section
variable {s : State} {r : Waiter} {x : Walk} (hp : s.boot.power = true) (hw : s.work.waits = [r]) (hx : walk s r.walk = some x)
include hp hw hx

/-- The only request that waits has waited at another chip for 10 ms (R382). -/
theorem remoteRequestTimeout_over (hd : x.die / 4 ≠ chipNo s) (h : r.since + 2560000000 ≤ s.time.now) :
    exec (.remoteRequestTimeout r.agent) s = .next (setWalk { s with work := { s.work with
      waits := [], faults := s.work.faults ++ [(r.agent, x.die, pageOf x.va, causeUndelivered)] } } r.walk none) := by
  have hn : ¬(x.die / 4 = chipNo s ∨ now s < r.since + 2560000000) := by simp only [now]; omega
  show execRemoteRequestTimeout r.agent s = _
  simp [execRemoteRequestTimeout, powered_on hp, hw, hx, hn]
theorem remoteRequestTimeout_early (h : s.time.now < r.since + 2560000000) : exec (.remoteRequestTimeout r.agent) s = .next s := by
  have hn : x.die / 4 = chipNo s ∨ now s < r.since + 2560000000 := .inr h
  show execRemoteRequestTimeout r.agent s = _
  simp [execRemoteRequestTimeout, powered_on hp, hw, hx, hn]
end

/-! Clocks (R3, R405, R412). -/

section
variable {s : State} {d : Nat} (hp : s.boot.power = true)
include hp

theorem clockLimit_lowers (hd : d < 4) {mhz : Nat} (hs : (die s (chipNo s * 4 + d)).stopped = false) (h0 : 0 < mhz)
    (h : mhz < (die s (chipNo s * 4 + d)).mhz) : exec (.clockLimit d mhz) s = .next (setClock s d mhz) := by
  show execClockLimit d mhz s = _
  simp [execClockLimit, powered_on hp, hd, hs, h0, h]
theorem clockLimit_none {mhz : Nat} (h : (die s (chipNo s * 4 + d)).stopped = true ∨ mhz = 0 ∨ (die s (chipNo s * 4 + d)).mhz ≤ mhz) :
    exec (.clockLimit d mhz) s = .next s := by
  show execClockLimit d mhz s = _
  rw [execClockLimit, powered_on hp, if_neg]
  rintro ⟨-, hs, h0, hm⟩
  simp [hs] at h; omega
theorem clockRaise_raises (hd : d < 4) {mhz : Nat} (hs : (die s (chipNo s * 4 + d)).stopped = false)
    (h : (die s (chipNo s * 4 + d)).mhz < mhz) (hm : mhz ≤ 1600) : exec (.clockRaise d mhz) s = .next (setClock s d mhz) := by
  show execClockRaise d mhz s = _
  simp [execClockRaise, powered_on hp, hd, hs, h, hm]
theorem clockRaise_none {mhz : Nat} (h : (die s (chipNo s * 4 + d)).stopped = true ∨ mhz ≤ (die s (chipNo s * 4 + d)).mhz ∨ 1600 < mhz) :
    exec (.clockRaise d mhz) s = .next s := by
  show execClockRaise d mhz s = _
  rw [execClockRaise, powered_on hp, if_neg]
  rintro ⟨-, hs, h0, hm⟩
  simp [hs] at h; omega
theorem clockStop_stops (hd : d < 4) : exec (.clockStop d) s =
    .next (setDie s (chipNo s * 4 + d) { die s (chipNo s * 4 + d) with stopped := true }) := by
  show execClockStop d s = _
  rw [execClockStop, powered_on hp, if_pos hd]; rfl
theorem clockRestart_starts (hd : d < 4) (hs : (die s (chipNo s * 4 + d)).stopped = true) (hn : NoSinks s) : exec (.clockRestart d) s =
    .next (setDie s (chipNo s * 4 + d) { die s (chipNo s * 4 + d) with stopped := false }) := by
  have h' : NoSinks (modDie s (chipNo s * 4 + d) fun x => { x with stopped := false }) := hn.of_regs rfl
  show execClockRestart d s = _
  rw [execClockRestart, powered_on hp, if_pos ⟨hd, hs⟩, List.foldl_fixed' fun p => resumeSink_noSinks h' d p]; rfl
theorem clockRestart_none (hs : (die s (chipNo s * 4 + d)).stopped = false) : exec (.clockRestart d) s = .next s := by
  show execClockRestart d s = _
  rw [execClockRestart, powered_on hp, if_neg (by simp [hs])]
end

/-! Soft errors (R359, R408). -/

theorem softError_once {s : State} (hr : ready s = true) {u : SoftUnit} (hu : unitExists s u = true) :
    exec (.softError u false) s = .next (poisonUnit s u) := by
  show execSoftError u false s = _
  simp [execSoftError, whenReady_ready hr, hu]
/-- An error that repeats is journalled at its place (R408). -/
theorem softError_repeated {s t : State} (hr : ready s = true) {u : SoftUnit} (hu : unitExists s u = true) {step unit : Nat}
    (hp : softPlace (poisonUnit s u) u = ((step, unit), t)) (hn : NoSinks t) :
    ∃ v e, exec (.softError u true) s = .next v ∧ FailureJournalled t v step unit e := by
  obtain ⟨e, hj⟩ := journalFailure_journalled hn step unit
  refine ⟨_, e, ?_, hj⟩
  show execSoftError u true s = _
  simp [execSoftError, whenReady_ready hr, hu, hp]

theorem poisonGroup_new {s : State} {g : Nat} {u : PoisonUnit} (h : u ∉ (group s g).poison) :
    poisonGroup s g u = setGroup s g { group s g with poison := (group s g).poison ++ [u] } := by
  simp [poisonGroup, modGroup, h]
theorem poisonTeam_new {s : State} {t k : Nat} (h : k ∉ (team s t).poison) :
    poisonTeam s t k = setTeam s t { team s t with poison := (team s t).poison ++ [k] } := by
  simp [poisonTeam, modTeam, h]
/-- A unit of a group is struck: it is among the poisoned ones afterwards, and nothing else of the group changes. -/
theorem poisonGroup_eq (s : State) (g : Nat) (u : PoisonUnit) :
    ∃ ps, u ∈ ps ∧ poisonGroup s g u = setGroup s g { group s g with poison := ps } := by
  by_cases h : u ∈ (group s g).poison
  · exact ⟨_, h, by simp [poisonGroup, modGroup, h]⟩
  · exact ⟨_, by simp, poisonGroup_new h⟩

section
variable {s : State} (hr : ready s = true) {u : SoftUnit} (hu : unitExists s u = true)
include hr hu

theorem softError_poisonsGroup {g : Nat} {p : PoisonUnit} (hp : poisonUnit s u = poisonGroup s g p) (hn : p ∉ (group s g).poison) :
    exec (.softError u false) s = .next (setGroup s g { group s g with poison := (group s g).poison ++ [p] }) := by
  rw [softError_once hr hu, hp, poisonGroup_new hn]
theorem softError_poisonsTeam {t k : Nat} (hp : poisonUnit s u = poisonTeam s t k) (hn : k ∉ (team s t).poison) :
    exec (.softError u false) s = .next (setTeam s t { team s t with poison := (team s t).poison ++ [k] }) := by
  rw [softError_once hr hu, hp, poisonTeam_new hn]
end
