/-- The words of an instruction, first word first; an event has none. -/
def encode : Instr → List Word
  | .add x => [encLR 0x00 0 x]
  | .sub x => [encLR 0x00 1 x]
  | .min x => [encLR 0x00 2 x]
  | .max x => [encLR 0x00 3 x]
  | .minu x => [encLR 0x01 0 x]
  | .maxu x => [encLR 0x01 1 x]
  | .abs x => [encLU 0x01 2 x]
  | .neg x => [encLU 0x01 3 x]
  | .mul x => [encLR 0x02 0 x]
  | .mulhi x => [encLR 0x02 1 x]
  | .mulhiu x => [encLR 0x02 2 x]
  | .mad x => [encLR 0x02 3 x]
  | .and x => [encLR 0x03 0 x]
  | .or x => [encLR 0x03 1 x]
  | .xor x => [encLR 0x03 2 x]
  | .andn x => [encLR 0x03 3 x]
  | .shl x => [encLR 0x04 0 x]
  | .shr x => [encLR 0x04 1 x]
  | .sar x => [encLR 0x04 2 x]
  | .rol x => [encLR 0x04 3 x]
  | .popc x => [encLU 0x05 0 x]
  | .clz x => [encLU 0x05 1 x]
  | .ctz x => [encLU 0x05 2 x]
  | .brev x => [encLU 0x05 3 x]
  | .bfeu x => [encLR 0x06 0 x]
  | .bfes x => [encLR 0x06 1 x]
  | .bfi x => [encLR 0x06 2 x]
  | .prmt x => [encLR 0x06 3 x]
  | .seq x => [encLR 0x07 0 x]
  | .sne x => [encLR 0x07 1 x]
  | .slt x => [encLR 0x07 2 x]
  | .sltu x => [encLR 0x07 3 x]
  | .sel x => [encLR 0x08 0 x]
  | .mov x => [encLU 0x08 1 x]
  | .add64 x => [encLR 0x09 0 x]
  | .sub64 x => [encLR 0x09 1 x]
  | .shl64 x => [encLR 0x09 2 x]
  | .shr64 x => [encLR 0x09 3 x]
  | .addi x => [top false x.s 0x0A ++ x.d ++ x.a ++ x.imm]
  | .shli x => [encLSh 0 x]
  | .shri x => [encLSh 1 x]
  | .sari x => [encLSh 2 x]
  | .roli x => [encLSh 3 x]
  | .andi x => [encL8 0 x]
  | .ori x => [encL8 1 x]
  | .xori x => [encL8 2 x]
  | .andni x => [encL8 3 x]
  | .movi x => [top false x.s 0x0D ++ x.d ++ x.imm]
  | .movw x => [top false x.s 0x0E ++ x.d ++ 0#17, x.imm]
  | .lsrd x => [top false x.s 0x0F ++ x.d ++ 0#7 ++ x.n]
  | .fadd x => [encLR 0x10 0 x]
  | .fsub x => [encLR 0x10 1 x]
  | .fmul x => [encLR 0x10 2 x]
  | .fmin x => [encLR 0x10 3 x]
  | .fmax x => [encLR 0x11 0 x]
  | .fabs x => [encLU 0x11 1 x]
  | .fneg x => [encLU 0x11 2 x]
  | .fcpsgn x => [encLR 0x11 3 x]
  | .ffma x => [encLR 0x12 0 x]
  | .ffms x => [encLR 0x12 1 x]
  | .fnma x => [encLR 0x12 2 x]
  | .fnms x => [encLR 0x12 3 x]
  | .feq x => [encLR 0x13 0 x]
  | .flt x => [encLR 0x13 1 x]
  | .fle x => [encLR 0x13 2 x]
  | .fUn x => [encLR 0x13 3 x]
  | .fclass x => [encLU 0x14 0 x]
  | .fscale x => [encLR 0x14 1 x]
  | .fgetexp x => [encLU 0x14 2 x]
  | .hadd2 x => [encLR 0x15 0 x]
  | .hmul2 x => [encLR 0x15 1 x]
  | .hfma2 x => [encLR 0x15 2 x]
  | .hmax2 x => [encLR 0x15 3 x]
  | .badd2 x => [encLR 0x16 0 x]
  | .bmul2 x => [encLR 0x16 1 x]
  | .bfma2 x => [encLR 0x16 2 x]
  | .bmax2 x => [encLR 0x16 3 x]
  | .rcp x => [encSfu 0 x]
  | .rsq x => [encSfu 1 x]
  | .sqrt x => [encSfu 2 x]
  | .exp2 x => [encSfu 3 x]
  | .log2 x => [encSfu 4 x]
  | .sin x => [encSfu 5 x]
  | .cos x => [encSfu 6 x]
  | .tanh x => [encSfu 7 x]
  | .fusedExpSum x => [encLR 0x11 0 ⟨false, x.vm, x.vm, .lane x.vx⟩, encLR 0x10 1 ⟨false, x.vt, x.vx, .lane x.vm⟩,
      encSfu 3 ⟨true, x.vt, x.vt⟩, encLR 0x10 0 ⟨x.s, x.vs, x.vs, .lane x.vt⟩]
  | .cvt x => [encLX 0x18 x.s x.d x.a 0 0, tailCvt x 0]
  | .pcvt x => [encLX 0x18 x.s x.d x.a 0 0, tailCvt x 1]
  | .seed x => [top false x.s 0x19 ++ 0#7 ++ x.a ++ x.b.enc ++ 0#2]
  | .rand x => [top false x.s 0x19 ++ x.d ++ 0#15 ++ 1#2]
  | .hdot2 x => [encLR 0x1A 0 x]
  | .bdot2 x => [encLR 0x1A 1 x]
  | .i8dot4 x => [encLR 0x1A 2 x]
  | .u8dot4 x => [encLR 0x1A 3 x]
  | .bnz x => [encLB 0x20 x]
  | .bz x => [encLB 0x21 x]
  | .jmpl x => [encLU 0x22 0 ⟨x.s, 0, x.a⟩]
  | .calll x => [encLU 0x22 1 x]
  | .retl x => [encLU 0x22 2 ⟨x.s, 0, x.a⟩]
  | .any x => [encLU 0x23 0 x]
  | .all x => [encLU 0x23 1 x]
  | .ballot x => [encLU 0x23 2 x]
  | .uni x => [encLU 0x23 3 x]
  | .shflIdx x => [encLR 0x24 0 x]
  | .shflUp x => [encLR 0x24 1 x]
  | .shflDown x => [encLR 0x24 2 x]
  | .shflXor x => [encLR 0x24 3 x]
  | .reduce x => [encLX 0x25 x.s x.d x.a 0 0, x.op.code ++ 0#27]
  | .scan x => [encLX 0x26 x.s x.d x.a 0 0, x.op.code ++ ofB x.excl ++ 0#26]
  | .rdlane x => [top false x.s 0x27 ++ 0#1 ++ x.d ++ x.a ++ x.b.enc ++ 0#2]
  | .firstlane x => [top false x.s 0x27 ++ 0#1 ++ x.d ++ x.a ++ 0#8 ++ 1#2]
  | .ldt x => [encLoad 0x28 x]
  | .stt x => [encStore 0x29 x]
  | .att x => [encLX 0x2A x.s x.d x.a x.b (0#2 ++ ofB x.ret), x.op.code ++ 0#6 ++ ofB x.wide ++ x.c ++ x.sb ++ 0#7]
  | .cltLoad x => [top false x.s 0x2B ++ x.d ++ x.a ++ cltSrc x.t ++ ofB x.x ++ 0#1,
      x.w.code ++ 0#1 ++ ofB x.acq ++ x.sb ++ 0#21]
  | .cltStore x => [top false x.s 0x2B ++ x.d ++ x.a ++ cltSrc x.t ++ 0#1 ++ 1#1,
      x.w.code ++ ofB x.rel ++ 0#1 ++ x.sb ++ 0#21]
  | .ld x => [encLoad 0x2C x]
  | .st x => [encStore 0x2D x]
  | .ldo x => [encLX 0x2E x.s x.d x.a 0 0, tailLdo x (0#1 ++ ofB x.ordered) false]
  | .sto x => [encLX 0x2E x.s x.d x.a 0 1, tailLdo x (ofB x.ordered ++ 0#1) false]
  | .stog x => [encLX 0x2E x.s x.d x.a 0 1, tailLdo x (ofB x.ordered ++ 0#1) true]
  | .atom x => [encLX 0x2F x.s x.d x.a x.b (0#2 ++ ofB x.ret),
      x.op.code ++ x.scope ++ x.order.code ++ 0#1 ++ ofB x.wide ++ x.c ++ x.sb ++ 0#7]
  | .red x => [encLX 0x30 x.s 0 x.a x.b 0,
      x.op.code ++ x.scope ++ ofB x.rel ++ 0#1 ++ 0#1 ++ ofB x.wide ++ 0#7 ++ x.sb ++ 0#7]
  | .waita x => [encLX 0x31 x.s x.d x.a x.b 0, x.cond.code ++ x.scope ++ x.cls ++ 0#20]
  | .wakea x => [encLX 0x31 x.s 0 x.a x.b 1, 0#5 ++ x.scope ++ x.cls ++ 0#20]
  | .mma x => [encLX 0x38 x.s (0#4 ++ x.z) x.a x.b (ofB x.acc ++ ofB x.reuse ++ 0#1),
      BitVec.ofNat 5 x.fmt.code ++ x.k ++ 0#24]
  | .zrd x => [encZM 0 x]
  | .zwr x => [encZM 1 x]
  | .post x => encPost x false false
  | .postTry x => encPost x true false
  | .postWait x => encPost x false true
  | .saluAdd x => [encUR 0x00 0x00 x]
  | .saluSub x => [encUR 0x00 0x01 x]
  | .saluMin x => [encUR 0x00 0x02 x]
  | .saluMax x => [encUR 0x00 0x03 x]
  | .saluMinu x => [encUR 0x00 0x04 x]
  | .saluMaxu x => [encUR 0x00 0x05 x]
  | .saluAbs x => [encUU 0x00 0x06 x]
  | .saluNeg x => [encUU 0x00 0x07 x]
  | .saluMul x => [encUR 0x00 0x08 x]
  | .saluMulhi x => [encUR 0x00 0x09 x]
  | .saluMulhiu x => [encUR 0x00 0x0A x]
  | .saluMad x => [encUR 0x00 0x0B x]
  | .saluAnd x => [encUR 0x00 0x0C x]
  | .saluOr x => [encUR 0x00 0x0D x]
  | .saluXor x => [encUR 0x00 0x0E x]
  | .saluAndn x => [encUR 0x00 0x0F x]
  | .saluShl x => [encUR 0x00 0x10 x]
  | .saluShr x => [encUR 0x00 0x11 x]
  | .saluSar x => [encUR 0x00 0x12 x]
  | .saluRol x => [encUR 0x00 0x13 x]
  | .saluPopc x => [encUU 0x00 0x14 x]
  | .saluClz x => [encUU 0x00 0x15 x]
  | .saluCtz x => [encUU 0x00 0x16 x]
  | .saluBrev x => [encUU 0x00 0x17 x]
  | .saluBfeu x => [encUR 0x00 0x18 x]
  | .saluBfes x => [encUR 0x00 0x19 x]
  | .saluBfi x => [encUR 0x00 0x1A x]
  | .saluPrmt x => [encUR 0x00 0x1B x]
  | .saluSeq x => [encUR 0x00 0x1C x]
  | .saluSne x => [encUR 0x00 0x1D x]
  | .saluSlt x => [encUR 0x00 0x1E x]
  | .saluSltu x => [encUR 0x00 0x1F x]
  | .saluSel x => [encUR 0x00 0x20 x]
  | .saluMov x => [encUU 0x00 0x21 x]
  | .salu64Add64 x => [encUR 0x01 0 x]
  | .salu64Sub64 x => [encUR 0x01 1 x]
  | .salu64Shl64 x => [encUR 0x01 2 x]
  | .salu64Shr64 x => [encUR 0x01 3 x]
  | .saddi x => [encUI 0x02 x]
  | .sandi x => [encUI 0x03 x]
  | .sori x => [encUI 0x04 x]
  | .sxori x => [encUI 0x05 x]
  | .sshli x => [encUSh 0 x]
  | .sshri x => [encUSh 1 x]
  | .ssari x => [encUSh 2 x]
  | .sroli x => [encUSh 3 x]
  | .sslti x => [encUI 0x07 x]
  | .smovi x => [top true x.s 0x08 ++ x.d ++ x.imm]
  | .smovw x => [top true x.s 0x09 ++ x.d ++ 0#18, x.imm]
  | .bra x => [encUJ 0x10 x]
  | .call x => [encUJ 0x11 x]
  | .jmpr x => [encU1 0x12 0 x]
  | .ret x => [encU0 0x12 1 x]
  | .exit x => [encU0 0x13 0 x]
  | .srd x => [top true x.s 0x14 ++ x.d ++ 0#6 ++ x.n]
  | .swr x => [top true x.s 0x15 ++ 0#6 ++ x.a ++ x.n]
  | .settile x => [encGctl 0 x]
  | .sleep x => [encGctl 1 x]
  | .yield x => [encGctl 2 ⟨x, 0⟩]
  | .barArrive x => [encBar 0 x]
  | .barWait x => [encBar 1 x]
  | .barSync x => [encBar 2 x]
  | .lduW x => [encUI 0x18 x]
  | .lduD x => [encUI 0x1F x]
  | .stuW x => [encUI 0x22 x]
  | .fence x => [top true x.s 0x19 ++ 0#21 ++ x.scope]
  | .discard x => [encU2 0x1A 0 x]
  | .pref x => [encU2 0x1A 1 x]
  | .claim x => [encU2 0x1A 2 x]
  | .shareJoin x => [encU2 0x1B 0 x]
  | .shareLeave x => [encU0 0x1B 1 x]
  | .shareSub x => [encUR 0x1B 2 x]
  | .shareUnsub x => [encU1 0x1B 3 x]
  | .copy x => [top true x.s 0x1C ++ x.d ++ x.a ++ x.b ++ x.dir.code ++ x.hint, x.c ++ 0#26]
  | .expect x => [encU2 0x1D 0 x]
  | .arrive x => [encU2 0x1D 1 x]
  | .waitg x => [encUR 0x1D 2 x]
  | .testg x => [encUR 0x1D 3 x]
  | .cbInit x => [encU1 0x1E 0 x]
  | .cbAcq x => [encUU 0x1E 1 x]
  | .cbCommit x => [encU2 0x1E 2 x]
  | .cbWait x => [encUU 0x1E 3 x]
  | .cbRel x => [encU1 0x1E 4 x]
  | .wload x => [top true x.s 0x20 ++ 0#6 ++ x.a ++ x.b ++ 0#4 ++ x.depth, BitVec.ofNat 5 x.fmt.code ++ x.g ++ 0#25]
  | .zclr x => [encZ 0 x.s x.z 0]
  | .zstt x => [encZ 1 x.s x.z x.a]
  | .zldt x => [encZ 2 x.s x.z x.a]
  | .wact x => [encU0 0x21 3 x]
  | .kset x => [encZ 4 x.s x.k x.a]
  | .nodeq x => [encUU 0x24 0 x]
  | .put x => encPut x false
  | .get x => encPut x true
  | .wcwait x => [encUR 0x26 0 x]
  | .wcrd x => [encUU 0x26 1 x]
  | .wcreset x => [encU1 0x26 2 x]
  | .trap x => [top true x.s 0x28 ++ 0#16 ++ x.n]
  | .rte x => [encU0 0x29 0 x]
  | .grprd x => [encUR 0x29 1 x]
  | .grpwr x => [encUR 0x29 2 x]
  | .grpres x => [encUU 0x29 3 x]
  | .grpstop x => [encUU 0x29 4 x]
  | .grplist x => [encUU 0x29 5 ⟨x.s, x.d, 0⟩]
  | .illegalWord x => [x]
  | .instructionFetchFault _ => []
  | .bfx x => [encX 0x0B 0 x.rd x.rs1 x.rs2]
  | .lodeh x => [encX 0x0B 1 x.rd x.rs1 x.rs2]
  | .swait x => [encX 0x0B 2 x.rd x.rs1 x.rs2]
  | .fqpop x => [encX 0x0B 3 x.rd x.rs1 0]
  | .wakegComplete x => [encX 0x0B 4 x.rd x.rs1 x.rs2]
  | .wakegRefuse x => [encX 0x0B 4 x.rd x.rs1 x.rs2]
  | .wakegDecline x => [encX 0x0B 4 x.rd x.rs1 x.rs2]
  | .wakegRequeue x => [encX 0x0B 4 x.rd x.rs1 x.rs2]
  | .glreplay x => [encX 0x0B 5 x.rd x.rs1 0]
  | .pginst x => [encX 0x0B 6 x.rd x.rs1 x.rs2]
  | .pgevict x => [encX 0x0B 7 x.rd x.rs1 0]
  | .rfetch x => [encX 0x2B 0 x.rd x.rs1 0]
  | .ueread x => [encX 0x2B 1 x.rd x.rs1 0]
  | .uewrite x => [encX 0x2B 2 x.rd x.rs1 0]
  | .lodeq x => [encX 0x2B 3 x.rd x.rs1 0]
  | .dispatchRun x => [encX 0x2B 4 x.rd x.rs1 x.rs2]
  | .dispatchStop x => [encX 0x2B 4 x.rd x.rs1 x.rs2]
  | .dispatchPreempt x => [encX 0x2B 4 x.rd x.rs1 x.rs2]
  | .qsave x => [encX 0x2B 5 x.rd x.rs1 x.rs2]
  | .qload x => [encX 0x2B 6 x.rd x.rs1 x.rs2]
  | .fenceConditionsMet _ => []
  | .shareChangeDone _ => []
  | .subscriptionRegister _ => []
  | .subscriptionDelivery _ => []
  | .copyQueueFree _ => []
  | .copyArrival _ => []
  | .copyError _ => []
  | .wloadComplete _ => []
  | .matrixQueueFree _ => []
  | .matrixEntryPerform _ => []
  | .mmaRoundExecute _ => []
  | .slotBoundary _ => []
  | .fabricPortFree _ => []
  | .putGetComplete _ => []
  | .windowRequestArrival _ => []
  | .deferredResultLand _ => []
  | .sfuEnter _ => []
  | .registerUnitRelease _ => []
  | .storeQueueLeave _ => []
  | .faultQueueFree _ => []
  | .gutterOverflowRelease _ => []
  | .gutterReplay _ => []
  | .grainRefusal _ => []
  | .homeRead _ => []
  | .homePartialStore _ => []
  | .homeFullGrainWrite _ => []
  | .homeAtomic _ => []
  | .fCopyEviction _ => []
  | .mGrainEviction _ => []
  | .grainLostMark _ => []
  | .invalidationDeliveryFailure _ => []
  | .declarationTimeout _ => []
  | .waitaTimeout _ => []
  | .sleepWake _ => []
  | .hangExpiry _ => []
  | .faultDeadline _ => []
  | .recordArrival _ => []
  | .binTimerExpiry _ => []
  | .drainCut _ => []
  | .sheafLaunch _ => []
  | .postWaitServe _ => []
  | .postWaitStall _ => []
  | .instanceStallDrain _ => []
  | .instanceComplete _ => []
  | .preemptSave _ => []
  | .teamResume _ => []
  | .hostsharedToAccelDone _ => []
  | .hostSnoop _ => []
  | .swaitReturn _ => []
  | .transferDone _ => []
  | .transferTimeout _ => []
  | .transferServe _ => []
  | .lodeLookup _ => []
  | .lodeCas _ => []
  | .lodeAddhold _ => []
  | .lodeDrophold _ => []
  | .lodeInsert _ => []
  | .lodeInval _ => []
  | .lodeAck _ => []
  | .lodeRdreq _ => []
  | .invalRingArrival _ => []
  | .qpktNop _ => []
  | .qpktStart _ => []
  | .qpktWait _ => []
  | .qpktSignal _ => []
  | .qpktFence _ => []
  | .qpktBarrier _ => []
  | .qpktTimestamp _ => []
  | .signalReevaluate _ => []
  | .signalPollTimer _ => []
  | .notifyWrite _ => []
  | .fqhArmWrite _ => []
  | .fqhPopRead => []
  | .fqhDoneLowWrite _ => []
  | .fqhRefuse _ => []
  | .fqhReturn _ => []
  | .trnModeWrite _ => []
  | .trnInvPages _ => []
  | .trnInvPasidPages _ => []
  | .trnInvPasidAll _ => []
  | .trnInvAll _ => []
  | .invalidationComplete _ => []
  | .teardownStart _ => []
  | .teardownDrained _ => []
  | .sltEntryWrite _ => []
  | .windowEntryWrite _ => []
  | .vifCfgWrite _ => []
  | .hfrHoldWrite _ => []
  | .hfrXackWrite _ => []
  | .hfrIrtailWrite _ => []
  | .registerWrite _ => []
  | .planeDown _ => []
  | .uePathDown _ => []
  | .nodeSilentTimeout _ => []
  | .declarationConfirm _ => []
  | .hostReset => []
  | .boot _ => []
  | .spdmMeasurementRequest _ => []
  | .spdmCounterRead _ => []
  | .serviceCoreFence _ => []
  | .serviceCoreAmo _ => []
  | .xkrovCsrWrite _ => []
  | .nodeRejoin _ => []
  | .hostsharedAccelHoldExpiry _ => []
  | .hostsharedTransferDeadline _ => []
  | .nodeqAnswer _ => []
  | .wcrdAnswer _ => []
  | .discardComplete _ => []
  | .unsubComplete _ => []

*PROBLEM:* Using the entries above, output exactly the lines between the line holding "[encLR 0x00 3 x]" and the line holding "[encLR 0x03 2 x]", end lines included, and nothing more.

*WRITTEN RESPONSE:*
  | .max x => [encLR 0x00 3 x]
  | .minu x => [encLR 0x01 0 x]
  | .maxu x => [encLR 0x01 1 x]
  | .abs x => [encLU 0x01 2 x]
  | .neg x => [encLU 0x01 3 x]
  | .mul x => [encLR 0x02 0 x]
  | .mulhi x => [encLR 0x02 1 x]
  | .mulhiu x => [encLR 0x02 2 x]
  | .mad x => [encLR 0x02 3 x]
  | .and x => [encLR 0x03 0 x]
  | .or x => [encLR 0x03 1 x]
  | .xor x => [encLR 0x03 2 x]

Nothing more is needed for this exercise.